Following Zoom’s unprecedented rise in our current at-home climate, a number of issues surrounding security and privacy have been raised against the cloud meeting service. As reported by Bloomberg, Zoom’s CEO explained some of the reasoning behind certain security decisions for the company’s free service tier. The video conferencing service came under fire some months ago for making misleading claims about the level of encryption available for its meetings. Though Zoom advertised ‘end-to-end encryption’ (or E2EE), the company was revealed to be using its own unique definition of the term—meetings are encrypted between Zoom’s servers, not individual clients, meaning that the company could theoretically access any meeting it chooses. Though Zoom has stated that such monitoring won’t ever happen, it’s also reportedly working on increased security and planning to bring E2EE to all paying customers in the near future. Yes, that excludes all free customers, and the company has explained that this is in order to cooperate more easily with law enforcement and authorities.

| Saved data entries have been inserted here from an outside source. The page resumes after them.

-- ==== Sys2Proof/Machine/Program.lean ====
section
/-! DEFINITION. The program notation of spec/30_encoding.md R59 and R60 as lines already split into their parts, its transcription
into encoded requests (R61), and the run of a program (spec/70_reset_and_hazards.md R118).  All of it is the host's. -/

namespace Sys2Proof.Machine

/-- What a line's operation can be: a mnemonic of R56, a pseudo-operation of R60, or `.req <cmd>`. -/
inductive LineOp where
  | crc4 | hdrPack | hdrUnpack | chunk | encode | decode
  | prehdr | finhdr | check
  | req (cmd : Byte)
deriving DecidableEq, Repr

/-- An operand as it is written (R59): a number, a quoted ASCII string, hex bytes, or a field of an earlier result. -/
inductive LineOperand where
  | number (v : Nat)
  | ascii (chars : List Char)
  | hex (bytes : Bytes)
  | result (label : String) (field : ResponseField)
deriving DecidableEq, Repr

/-- A line of a program: `[<result> =] <MNEMONIC> <operand>, ...` (R59). -/
structure Line where
  label : Option String
  op : LineOp
  operands : List LineOperand
deriving DecidableEq, Repr

/-- The named results of the earlier lines, the latest first: "host bookkeeping, not block state" (R59). -/
abbrev Bindings := List (String × Response)

/-- Why a line has no transcription. -/
inductive LineError where
  /-- a number does not fit its field's width: "A transcriber refuses" it (R59) -/
  | doesNotFit (width value : Nat)
  /-- a character of a quoted string is not ASCII -/
  | notAscii
  /-- an operand is not of the kind the operation takes -/
  | wrongKind
  /-- the number of operands is not the operation's -/
  | wrongCount
  /-- no earlier line has this label -/
  | unknownResult
  /-- the field of the earlier result is unspecified and must not be read (R103) -/
  | unspecifiedResult (field : ResponseField)
deriving DecidableEq, Repr

/-- The kinds of operand of R56: a field of a width, the header, a byte sequence. -/
inductive OperandKind where
  | field (width : Nat)
  | header
  | sequence
deriving DecidableEq, Repr

/-- A quoted string: "each character one byte by identity mapping" (R59). -/
def asciiBytes : List Char → Except LineError Bytes
  | [] => .ok []
  | c :: cs =>
    if c.toNat < 128 then (asciiBytes cs).map (BitVec.ofNat 8 c.toNat :: ·) else .error .notAscii

/-- A field of an earlier result. -/
def resultField (env : Bindings) (label : String) (f : ResponseField) : Except LineError FieldValue :=
  match env.lookup label with
  | none => .error .unknownResult
  | some r =>
    match r.field f with
    | some v => .ok v
    | none => .error (.unspecifiedResult f)

/-- An operand with the earlier results put in: a number or a byte sequence. -/
def evalOperand (env : Bindings) : LineOperand → Except LineError (Nat ⊕ Bytes)
  | .number v => .ok (.inl v)
  | .ascii cs => (asciiBytes cs).map .inr
  | .hex bs => .ok (.inr bs)
  | .result l f => do
    match ← resultField env l f with
    | .word _ v => .ok (.inl v)
    | .natural n => .ok (.inl n)
    | .bytes bs => .ok (.inr bs)
    | .ranges _ => .error .wrongKind

/-- An operand value of the encoded request (R59, R61).  R59 writes `hdr` as a number or two hex bytes.  DESIGN CHOICE (log entry 16):
any other operand that stands for two bytes, a quoted string of two characters or a two-byte field of an earlier result, is taken
as the two bytes of `hdr` too. -/
def transcribeOperand (env : Bindings) (k : OperandKind) (o : LineOperand) : Except LineError OperandValue := do
  match k, ← evalOperand env o with
  | .field w, .inl v => if v < 2 ^ w then .ok (.number v) else .error (.doesNotFit w v)
  | .header, .inl v =>
    if v < 2 ^ 16 then .ok (.bytePair (BitVec.ofNat 8 (v / 256)) (BitVec.ofNat 8 v)) else .error (.doesNotFit 16 v)
  | .header, .inr [b0, b1] => .ok (.bytePair b0 b1)
  | .sequence, .inr bs => .ok (.sequence bs.length bs)
  | _, _ => .error .wrongKind

/-- The operand values of a line, one per kind. -/
def transcribeOperands (env : Bindings) : List OperandKind → List LineOperand → Except LineError (List OperandValue)
  | [], [] => .ok []
  | k :: ks, o :: os => do
    let v ← transcribeOperand env k o
    let vs ← transcribeOperands env ks os
    .ok (v :: vs)
  | _, _ => .error .wrongCount

/-- The cmd and the kinds of operand of a line's operation (R56); `.req` issues a raw cmd "and no operands" (R59). -/
def LineOp.shape : LineOp → Byte × List OperandKind
  | .crc4 => (0x00#8, [.sequence])
  | .hdrPack => (0x01#8, [.field 3, .field 4, .field 5, .field 4])
  | .hdrUnpack => (0x02#8, [.header])
  | .chunk => (0x03#8, [.sequence])
  | .encode => (0x04#8, [.sequence, .sequence])
  | .decode => (0x05#8, [.sequence])
  | .prehdr => (0x01#8, [.field 3, .field 4, .field 5, .field 4])
  | .finhdr => (0x01#8, [.field 3, .field 4, .field 5, .field 4])
  | .check => (0x05#8, [.sequence])
  | .req cmd => (cmd, [])

/-- The operands of a line with its pseudo-operation expanded (R60). -/
def Line.expandedOperands (l : Line) : List LineOperand :=
  match l.op, l.operands with
  | .prehdr, [n, t] => [.number 0b101, n, t, .number 0]
  | .prehdr, _ => []
  | .finhdr, [n, t, c] => [.number 0b101, n, t, c]
  | .finhdr, _ => []
  | _, os => os

/-- The encoded request of a line (R61). -/
def Line.transcribe (env : Bindings) (l : Line) : Except LineError EncodedRequest := do
  let vs ← transcribeOperands env l.op.shape.2 l.expandedOperands
  .ok ⟨l.op.shape.1, vs⟩

/-- An operation written as a line: fields and the header as numbers, byte sequences as hex (R59). -/
def Line.ofInstr (label : Option String) : Instr → Line
  | .crc4 data => ⟨label, .crc4, [.hex data]⟩
  | .hdrPack f n t c => ⟨label, .hdrPack, [.number f.toNat, .number n.toNat, .number t.toNat, .number c.toNat]⟩
  | .hdrUnpack hdr => ⟨label, .hdrUnpack, [.number hdr.toNat]⟩
  | .chunk text => ⟨label, .chunk, [.hex text]⟩
  | .encode name text => ⟨label, .encode, [.hex name, .hex text]⟩
  | .decode buf => ⟨label, .decode, [.hex buf]⟩

/-- How the run of a program ends. -/
inductive ProgramEnd where
  /-- "when the response to its last request is delivered" (R118): the responses in order, and the machine -/
  | ended (responses : List Response) (s : State)
  /-- a line has no transcription -/
  | untranscribed (e : LineError)
  /-- a request was refused or faulted: "the run that issued it has no final state" (R118) -/
  | noFinalState
deriving DecidableEq, Repr

/-- The run of a program: the host issues each line's request when the response before it is delivered (R41, R116). -/
def runProgram : List Line → Bindings → List Response → State → ProgramEnd
  | [], _, done, s => .ended done s
  | l :: ls, env, done, s =>
    match l.transcribe env with
    | .error e => .untranscribed e
    | .ok r =>
      match nextOf (step { s with inbox := .request r :: s.inbox }) with
      | none => .noFinalState
      | some s' =>
        let env' := match l.label with
          | some name => (name, s'.response) :: env
          | none => env
        runProgram ls env' (done ++ [s'.response]) s'

end Sys2Proof.Machine
end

“Free users for sure we don’t want to give that because we also want to work together with FBI, with local law enforcement in case some people use Zoom for a bad purpose,” CEO Eric Yuan is quoted as saying. In the past, Zoom has been exploited in a wide range of ways, from harmless-but-disruptive ‘Zoombombing’ to truly nefarious purposes like hate speech, child abuse, and other illegal activities.
Right now, Zoom’s employees can enter meetings as a failsafe backdoor to crack down on abuse of its platform, but this would be impossible with an E2E encrypted connection. That’s why the company is limiting the availability of the enhanced security standard in an effort to prevent misuse.
So this creates a difficult balancing act for Zoom, which is trying to both improve the privacy guarantees it can provide while reducing the human impact of the abuse of its product.
— Alex Stamos (@alexstamos) June 3, 2020
Zoom’s security consultant Alex Stamos also tweeted about the situation, explaining that the implementation of E2EE requires a “difficult balancing act”. Keeping E2EE demarcated to paid users more likely to actually require it will inevitably help, but Zoom has also stated its commitment to providing more comprehensive solutions in the future.
Evidently, the widespread need for a video conferencing solution and the multifaceted complexity of securing internet connections both complicate the process of working towards a more convenient, safe, and secure cloud. But hopefully, Zoom’s latest efforts will be able to keep up with the needs of its ever-growing user base.